My wife and I have been going to the neighborhood gym for over three years now. In that time, I have mostly kept to myself while observing and occasionally chatting with other regulars. The impressions below are somewhat caricature-like, based mostly on seeing people I haven’t actually gotten to know. I’m probably as much a caricature to them as they are to me. To protect the innocent, all names are made up:
There’s Kevin, who is almost eighty and comes to the gym every day. He walks laps in the pool, and afterwards he does his own personal method of tapping on his face in the hot tub. He is content to keep to himself, but when you talk to him his face brightens with a smile that is both warm and subtly mischievous. He likes old Westerns.
There’s Sam, the chattiest person in the gym. One wonders if he is there to work out or to socialize. Despite his ease chatting up anyone who happens to be around, his topics are rather pedestrian, such as the physical difficulties of getting old and the ghastly high price of beer at the neighborhood bar. He also spouts supposed wisdom about how the steam room helps his heart. He is a social boon in the locker room, as most guys respond in kind to his loud voice and boisterous chit chat.
There’s Tom, who looks like he’s about seventy and has such an easy-going manner that for months I thought he was the gym’s oldest employee. His voice frequently erupts in the workout room as he greets other patrons. He exudes positivity, as if from the endorphins of working out. He could be the gym’s mascot.
There’s Harry, who comes every day and never makes eye contact with anyone. I have rarely ever heard him talk. One day I saw him wearing a t-shirt that alluded to being hard of hearing. He is about the most removed person I have ever seen and seems like a ghost dwelling on another plane. Yet he is Mr. Consistency at the gym and uses the treadmill and the elliptical. Once he told me he liked my shirt. I was astounded, as if the neighborhood squirrel had spoken.
There’s Diana, who wears big headphones at all times, even in the hot tub. At one point, she brought her son, but usually she’s alone, an impervious expression on her face.
There’s Charlie, who has a ritual of snorting loudly and repeatedly while at the mirror in the locker room, as if doing his own personal sinus-clearing program.
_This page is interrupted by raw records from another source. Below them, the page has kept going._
-- ==== Sys2Proof/Laws/State.lean ====
section
/-! SUPPORT. What each state update does to each field, so that no proof unfolds a record update. -/

namespace Sys2Proof.Machine

@[simp] theorem State.setCrc_buf (s : State) (v : Option Byte) : (s.setCrc v).buf = s.buf := rfl
@[simp] theorem State.setCrc_crc (s : State) (v : Option Byte) : (s.setCrc v).crc = v := rfl
@[simp] theorem State.setCrc_sum (s : State) (v : Option Byte) : (s.setCrc v).sum = s.sum := rfl
@[simp] theorem State.setCrc_protoVer (s : State) (v : Option Byte) : (s.setCrc v).protoVer = s.protoVer := rfl
@[simp] theorem State.setCrc_applianceId (s : State) (v : Option Byte) : (s.setCrc v).applianceId = s.applianceId := rfl
@[simp] theorem State.setCrc_out (s : State) (v : Option Byte) : (s.setCrc v).out = s.out := rfl
@[simp] theorem State.setCrc_returned (s : State) (v : Option Byte) : (s.setCrc v).returned = s.returned := rfl
@[simp] theorem State.setCrc_pending (s : State) (v : Option Byte) : (s.setCrc v).pending = s.pending := rfl

@[simp] theorem State.setSum_buf (s : State) (v : Option Byte) : (s.setSum v).buf = s.buf := rfl
@[simp] theorem State.setSum_crc (s : State) (v : Option Byte) : (s.setSum v).crc = s.crc := rfl
@[simp] theorem State.setSum_sum (s : State) (v : Option Byte) : (s.setSum v).sum = v := rfl
@[simp] theorem State.setSum_protoVer (s : State) (v : Option Byte) : (s.setSum v).protoVer = s.protoVer := rfl
@[simp] theorem State.setSum_applianceId (s : State) (v : Option Byte) : (s.setSum v).applianceId = s.applianceId := rfl
@[simp] theorem State.setSum_out (s : State) (v : Option Byte) : (s.setSum v).out = s.out := rfl
@[simp] theorem State.setSum_returned (s : State) (v : Option Byte) : (s.setSum v).returned = s.returned := rfl
@[simp] theorem State.setSum_pending (s : State) (v : Option Byte) : (s.setSum v).pending = s.pending := rfl

@[simp] theorem State.setProtoVer_buf (s : State) (v : Byte) : (s.setProtoVer v).buf = s.buf := rfl
@[simp] theorem State.setProtoVer_crc (s : State) (v : Byte) : (s.setProtoVer v).crc = s.crc := rfl
@[simp] theorem State.setProtoVer_sum (s : State) (v : Byte) : (s.setProtoVer v).sum = s.sum := rfl
@[simp] theorem State.setProtoVer_protoVer (s : State) (v : Byte) : (s.setProtoVer v).protoVer = v := rfl
@[simp] theorem State.setProtoVer_applianceId (s : State) (v : Byte) : (s.setProtoVer v).applianceId = s.applianceId := rfl
@[simp] theorem State.setProtoVer_out (s : State) (v : Byte) : (s.setProtoVer v).out = s.out := rfl
@[simp] theorem State.setProtoVer_returned (s : State) (v : Byte) : (s.setProtoVer v).returned = s.returned := rfl
@[simp] theorem State.setProtoVer_pending (s : State) (v : Byte) : (s.setProtoVer v).pending = s.pending := rfl

@[simp] theorem State.setApplianceId_buf (s : State) (v : Option Byte) : (s.setApplianceId v).buf = s.buf := rfl
@[simp] theorem State.setApplianceId_crc (s : State) (v : Option Byte) : (s.setApplianceId v).crc = s.crc := rfl
@[simp] theorem State.setApplianceId_sum (s : State) (v : Option Byte) : (s.setApplianceId v).sum = s.sum := rfl
@[simp] theorem State.setApplianceId_protoVer (s : State) (v : Option Byte) : (s.setApplianceId v).protoVer = s.protoVer := rfl
@[simp] theorem State.setApplianceId_applianceId (s : State) (v : Option Byte) : (s.setApplianceId v).applianceId = v := rfl
@[simp] theorem State.setApplianceId_out (s : State) (v : Option Byte) : (s.setApplianceId v).out = s.out := rfl
@[simp] theorem State.setApplianceId_returned (s : State) (v : Option Byte) : (s.setApplianceId v).returned = s.returned := rfl
@[simp] theorem State.setApplianceId_pending (s : State) (v : Option Byte) : (s.setApplianceId v).pending = s.pending := rfl

@[simp] theorem State.append_buf (s : State) (c : Bytes) : (s.append c).buf = s.buf ++ c := rfl
@[simp] theorem State.append_crc (s : State) (c : Bytes) : (s.append c).crc = s.crc := rfl
@[simp] theorem State.append_sum (s : State) (c : Bytes) : (s.append c).sum = s.sum := rfl
@[simp] theorem State.append_protoVer (s : State) (c : Bytes) : (s.append c).protoVer = s.protoVer := rfl
@[simp] theorem State.append_applianceId (s : State) (c : Bytes) : (s.append c).applianceId = s.applianceId := rfl
@[simp] theorem State.append_out (s : State) (c : Bytes) : (s.append c).out = s.out := rfl
@[simp] theorem State.append_returned (s : State) (c : Bytes) : (s.append c).returned = s.returned := rfl
@[simp] theorem State.append_pending (s : State) (c : Bytes) : (s.append c).pending = s.pending := rfl

@[simp] theorem State.removeFront_buf (s : State) (k : Nat) : (s.removeFront k).buf = s.buf.drop k := rfl
@[simp] theorem State.removeFront_crc (s : State) (k : Nat) : (s.removeFront k).crc = s.crc := rfl
@[simp] theorem State.removeFront_sum (s : State) (k : Nat) : (s.removeFront k).sum = s.sum := rfl
@[simp] theorem State.removeFront_protoVer (s : State) (k : Nat) : (s.removeFront k).protoVer = s.protoVer := rfl
@[simp] theorem State.removeFront_applianceId (s : State) (k : Nat) : (s.removeFront k).applianceId = s.applianceId := rfl
@[simp] theorem State.removeFront_out (s : State) (k : Nat) : (s.removeFront k).out = s.out := rfl
@[simp] theorem State.removeFront_returned (s : State) (k : Nat) : (s.removeFront k).returned = s.returned := rfl
@[simp] theorem State.removeFront_pending (s : State) (k : Nat) : (s.removeFront k).pending = s.pending := rfl

@[simp] theorem State.discard_buf (s : State) : s.discard.buf = [] := rfl
@[simp] theorem State.discard_crc (s : State) : s.discard.crc = s.crc := rfl
@[simp] theorem State.discard_sum (s : State) : s.discard.sum = s.sum := rfl
@[simp] theorem State.discard_protoVer (s : State) : s.discard.protoVer = s.protoVer := rfl
@[simp] theorem State.discard_applianceId (s : State) : s.discard.applianceId = s.applianceId := rfl
@[simp] theorem State.discard_out (s : State) : s.discard.out = s.out := rfl
@[simp] theorem State.discard_returned (s : State) : s.discard.returned = s.returned := rfl
@[simp] theorem State.discard_pending (s : State) : s.discard.pending = s.pending := rfl

@[simp] theorem State.emit_buf (s : State) (e : Event) : (s.emit e).buf = s.buf := rfl
@[simp] theorem State.emit_crc (s : State) (e : Event) : (s.emit e).crc = s.crc := rfl
@[simp] theorem State.emit_sum (s : State) (e : Event) : (s.emit e).sum = s.sum := rfl
@[simp] theorem State.emit_protoVer (s : State) (e : Event) : (s.emit e).protoVer = s.protoVer := rfl
@[simp] theorem State.emit_applianceId (s : State) (e : Event) : (s.emit e).applianceId = s.applianceId := rfl
@[simp] theorem State.emit_out (s : State) (e : Event) : (s.emit e).out = s.out ++ [e] := rfl
@[simp] theorem State.emit_returned (s : State) (e : Event) : (s.emit e).returned = s.returned := rfl
@[simp] theorem State.emit_pending (s : State) (e : Event) : (s.emit e).pending = s.pending := rfl

@[simp] theorem State.ret_buf (s : State) (r : ResultCode) : (s.ret r).buf = s.buf := rfl
@[simp] theorem State.ret_crc (s : State) (r : ResultCode) : (s.ret r).crc = s.crc := rfl
@[simp] theorem State.ret_sum (s : State) (r : ResultCode) : (s.ret r).sum = s.sum := rfl
@[simp] theorem State.ret_protoVer (s : State) (r : ResultCode) : (s.ret r).protoVer = s.protoVer := rfl
@[simp] theorem State.ret_applianceId (s : State) (r : ResultCode) : (s.ret r).applianceId = s.applianceId := rfl
@[simp] theorem State.ret_out (s : State) (r : ResultCode) : (s.ret r).out = s.out := rfl
@[simp] theorem State.ret_returned (s : State) (r : ResultCode) : (s.ret r).returned = s.returned ++ [r] := rfl
@[simp] theorem State.ret_pending (s : State) (r : ResultCode) : (s.ret r).pending = s.pending := rfl

@[simp] theorem flush_buf (s : State) : (flush s).buf = [] := rfl
@[simp] theorem flush_crc (s : State) : (flush s).crc = s.crc := rfl
@[simp] theorem flush_sum (s : State) : (flush s).sum = s.sum := rfl
@[simp] theorem flush_protoVer (s : State) : (flush s).protoVer = s.protoVer := rfl
@[simp] theorem flush_applianceId (s : State) : (flush s).applianceId = s.applianceId := rfl
@[simp] theorem flush_out (s : State) : (flush s).out = s.out := rfl
@[simp] theorem flush_returned (s : State) : (flush s).returned = s.returned := rfl
@[simp] theorem flush_pending (s : State) : (flush s).pending = s.pending := rfl

@[simp] theorem finish_pair (s : State) (r : ResultCode) : finish (s, r) = .next (s.ret r) := rfl

end Sys2Proof.Machine
end

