-- ==== Sys2Proof/Laws/Parse.lean ====
section
/-! SUPPORT. The effect of the parser's passes and of its loop, and of acceptance, in one place. -/

namespace Sys2Proof.Machine

open Config (Params)

/-- A state that differs from `s` only in buffer, version and events. -/
structure SameRest (s t : State) : Prop where
  crc : t.crc = s.crc
  sum : t.sum = s.sum
  applianceId : t.applianceId = s.applianceId
  returned : t.returned = s.returned
  pending : t.pending = s.pending

theorem SameRest.refl (s : State) : SameRest s s := ⟨rfl, rfl, rfl, rfl, rfl⟩

theorem SameRest.trans {s t u : State} (h : SameRest s t) (k : SameRest t u) : SameRest s u :=
  ⟨k.crc.trans h.crc, k.sum.trans h.sum, k.applianceId.trans h.applianceId, k.returned.trans h.returned,
    k.pending.trans h.pending⟩

/-- What a pass of the parser that accepts a frame does. -/
structure Accepts (s t : State) (k : Nat) (es : List Event) : Prop where
  rest : SameRest s t
  buf : t.buf = s.buf.drop k
  low : 11 ≤ k
  high : k ≤ s.buf.length
  out : t.out = s.out ++ es
  ver : t.protoVer = lastVersion s.protoVer es
  count : es.countP Event.isFrame = 1
  noLog : ∀ e ∈ es, e.isLog = false

/-- Acceptance touches the version and the events: one `EV_FRAME`, and nothing but sent frames after it. -/
theorem acceptFrame_effect (P : Params) (cls : FrameClass) (ty : Byte) (w : FrameFields) (s : State) :
    ∃ es, acceptFrame P cls ty w s = { s with protoVer := lastVersion s.protoVer es, out := s.out ++ es } ∧
      es.countP Event.isFrame = 1 ∧ ∀ e ∈ es, e.isLog = false := by
  obtain ⟨es, h, he⟩ := acceptFrame_frame P cls ty w s
  refine ⟨frameEvent cls ty w :: es, ?_, ?_, ?_⟩
  · rw [h]
    rcases he with rfl | ⟨b, _, rfl⟩ <;> rfl
  · rcases he with rfl | ⟨b, _, rfl⟩ <;> rfl
  · rcases he with rfl | ⟨b, _, rfl⟩ <;> simp [frameEvent, Event.isLog]

/-- A pass of the parser waits and changes nothing, or is a fault entry, or accepts a frame. -/
theorem parseStep_effect (P : Params) (s : State) :
    (∃ r, r.isWait = true ∧ parseStep P s = (s, r)) ∨
    (∃ c b, c ≠ .overrun ∧ parseStep P s = raise c b s) ∨
    (∃ t k es, parseStep P s = (t, .gotFrame) ∧ Accepts s t k es) := by
  cases h : scan P s.buf with
  | wait r => exact .inl ⟨r, scan_wait h, parseStep_wait h⟩
  | corrupt c b => exact .inr (.inl ⟨c, b, scan_corrupt h, parseStep_corrupt h⟩)
  | valid ty w k =>
    obtain ⟨es, ha, hcount, hlog⟩ := acceptFrame_effect P (classify P ty) ty w s
    have e := parseStep_valid h
    rw [ha] at e
    exact .inr (.inr ⟨_, k, es, e,
      { rest := ⟨rfl, rfl, rfl, rfl, rfl⟩, buf := rfl, low := (scan_valid h).1, high := (scan_valid h).2, out := rfl,
        ver := rfl, count := hcount, noLog := hlog }⟩)

/-- What PARSE.RUN has done before its last pass: it has accepted some frames. -/
structure AcceptsMany (s t : State) (k : Nat) (es : List Event) : Prop where
  rest : SameRest s t
  buf : t.buf = s.buf.drop k
  low : 11 * es.countP Event.isFrame ≤ k
  high : k ≤ s.buf.length
  out : t.out = s.out ++ es
  ver : t.protoVer = lastVersion s.protoVer es
  noLog : ∀ e ∈ es, e.isLog = false

theorem AcceptsMany.zero (s : State) : AcceptsMany s s 0 [] where
  rest := SameRest.refl s
  buf := rfl
  low := Nat.le_refl 0
  high := Nat.zero_le _
  out := (List.append_nil _).symm
  ver := rfl
  noLog := by simp

theorem AcceptsMany.cons {s t u : State} {k m : Nat} {es fs : List Event} (h : Accepts s t k es)
    (g : AcceptsMany t u m fs) : AcceptsMany s u (k + m) (es ++ fs) where
  rest := h.rest.trans g.rest
  buf := by rw [g.buf, h.buf, List.drop_drop]
  low := by
    have := g.low
    have := h.low
    rw [List.countP_append, h.count]
    omega
  high := by
    have := g.high
    have hh := h.high
    rw [h.buf, List.length_drop] at this
    omega
  out := by rw [g.out, h.out, List.append_assoc]
  ver := by
    rw [g.ver, h.ver]
    simp [lastVersion, List.foldl_append]
  noLog := fun e he => (List.mem_append.mp he).elim (h.noLog e) (g.noLog e)

/-- PARSE.RUN accepts some frames and then ends with a wait or a fault entry (43_frame_parser.md R119). -/
theorem parseLoop_effect (P : Params) (n : Nat) (s : State) (hn : s.buf.length ≤ n) :
    ∃ t k es, AcceptsMany s t k es ∧ parseLoop P n s = parseStep P t ∧
      ((∃ r, r.isWait = true ∧ parseStep P t = (t, r)) ∨ (∃ c b, c ≠ .overrun ∧ parseStep P t = raise c b t)) := by
  induction n generalizing s with
  | zero =>
    refine ⟨s, 0, [], .zero s, rfl, ?_⟩
    rcases parseStep_effect P s with h | h | ⟨t, k, es, _, h⟩
    · exact .inl h
    · exact .inr h
    · have := h.low
      have := h.high
      omega
  | succ n ih =>
    rcases parseStep_effect P s with h | h | ⟨t, k, es, he, h⟩
    · refine ⟨s, 0, [], .zero s, ?_, .inl h⟩
      obtain ⟨r, hr, he⟩ := h
      rw [parseLoop, he]
      cases r <;> first | rfl | cases hr
    · refine ⟨s, 0, [], .zero s, ?_, .inr h⟩
      obtain ⟨c, b, _, he⟩ := h
      rw [parseLoop, he, raise_eq]
      cases c <;> rfl
    · have hl := h.low
      have hh := h.high
      have hb := congrArg List.length h.buf
      rw [List.length_drop] at hb
      obtain ⟨u, m, fs, g, e, f⟩ := ih t (by omega)
      exact ⟨u, k + m, es ++ fs, .cons h g, by rw [parseLoop, he]; exact e, f⟩

/-- PARSE.RUN, with its own fuel. -/
theorem parseRun_effect (P : Params) (s : State) :
    ∃ t k es, AcceptsMany s t k es ∧ parseRun P s = parseStep P t ∧
      ((∃ r, r.isWait = true ∧ parseStep P t = (t, r)) ∨ (∃ c b, c ≠ .overrun ∧ parseStep P t = raise c b t)) :=
  parseLoop_effect P s.buf.length s (Nat.le_refl _)

end Sys2Proof.Machine
end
Sometimes he chats on his phone about his real estate properties. There’s an uncomfortable way about him, as if the locker room is his personal territory and none of the rest of us matter.
There’s Dennis, who frequently “works out” on the elliptical so slowly it’s hard to tell he’s even exercising. He will do twenty or thirty minutes and not break a sweat. If there is an award for making movement look sedentary, he would win it.
There’s Hank, who runs on the treadmill like a fiend. He seems to have only one speed: as fast as possible. He runs with a long gait and breathes loudly. He seems desperately committed to getting somewhere, and I hope he does before he burns out.